Meta features a new AI model that can label and track any object in a video as it moves. Segment Anything Model 2 (SAM 2) expands the capabilities of its predecessor, SAM, which was limited to images, and opens up new opportunities for video editing and analysis.
SAM 2’s real-time segmentation is a major technical advancement that could prove huge. It demonstrates how AI can process moving images and distinguish between on-screen elements even when they move in or out of frame.
Segmentation is the term for how software determines which pixels in an image belong to which objects. An AI assistant that can do this makes complex image processing or editing much easier. That was the breakthrough of Meta’s original SAM. SAM has helped segment sonar images of coral reefs, analyzed satellite images to aid in disaster relief efforts, and even analyzed cell phone images to detect skin cancer.

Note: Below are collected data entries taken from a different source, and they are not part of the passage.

-- ==== Sys2Proof/WellFormed.lean ====
section
/-! DEFINITION. When a command's operands lie in the ranges the spec calls legal (30_encoding.md R92).
A command outside them still decodes and is still accepted: its own rule then raises InvalidArgument
(60_exceptions.md R255). The machine makes its own checks in Machine/Operands.lean. -/

namespace Sys2Proof

/-- The operands of the command are legal: IDX 0 to 5, ADDR 0 to 5 with ADDR + N at most 6 (summed at
full width, 00_scope.md R16), SEL 0 to 2; every other field is legal at every value. -/
def Instr.wellFormed (i : Instr) : Bool :=
  match i with
  | .segLoad idx _ => decide (idx.toNat ≤ 5)
  | .segLoadChar idx _ _ => decide (idx.toNat ≤ 5)
  | .setSegments addr n => decide (addr.toNat ≤ 5) && decide (addr.toNat + n.toNat ≤ 6)
  | .tlConfig sel _ => decide (sel.toNat ≤ 2)
  | .encodeChar _ _ => true
  | .busStart => true
  | .busStop => true
  | .busWrite _ => true
  | .setBrightness _ => true
  | .tlStart => true
  | .tlStop => true
  | .tlCbEnable _ => true

/-- The command is well formed. -/
abbrev Instr.WellFormed (i : Instr) : Prop := i.wellFormed = true

end Sys2Proof
end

SAM 2 expands video capabilities, which is no small feat and wouldn’t have been possible until very recently. As part of SAM 2’s debut, Meta shared a database of 50,000 videos created to train the model. That’s on top of the 100,000 other videos Meta said it uses. Along with all the training data, real-time video segmentation requires a significant amount of computing power, so while SAM 2 is open and free right now, it likely won’t stay that way forever.
Segment success
With SAM 2, video editors would be able to isolate and manipulate objects within a scene more easily than with the limited capabilities of current editing software, and far beyond manually adjusting each frame. Meta anticipates that SAM 2 will also revolutionize interactive video. Users would be able to select and manipulate objects within live video or virtual spaces thanks to the AI model.
Meta believes that SAM 2 could also play a crucial role in the development and training of machine vision systems, particularly in autonomous vehicles. Accurate and efficient object tracking is essential for these systems to safely interpret and navigate their environments. SAM 2’s capabilities could speed up the process of annotating visual data, providing high-quality training data for these AI systems.
Much of the excitement about AI video revolves around generating videos from text prompts. Models like Sora, Runway, and OpenAI’s Google Veo are getting a lot of attention for a reason. Still, the kind of editing capabilities offered by SAM 2 could play an even bigger role in bringing AI to video creation.
And while Meta may have a head start now, other AI video developers are interested in producing their own version. For example, Google’s recent research has led to video summarization and object recognition features that it’s testing on YouTube. Adobe and its Firefly AI tools also focus on photo and video editing, and include content-aware fill and automatic reframing features.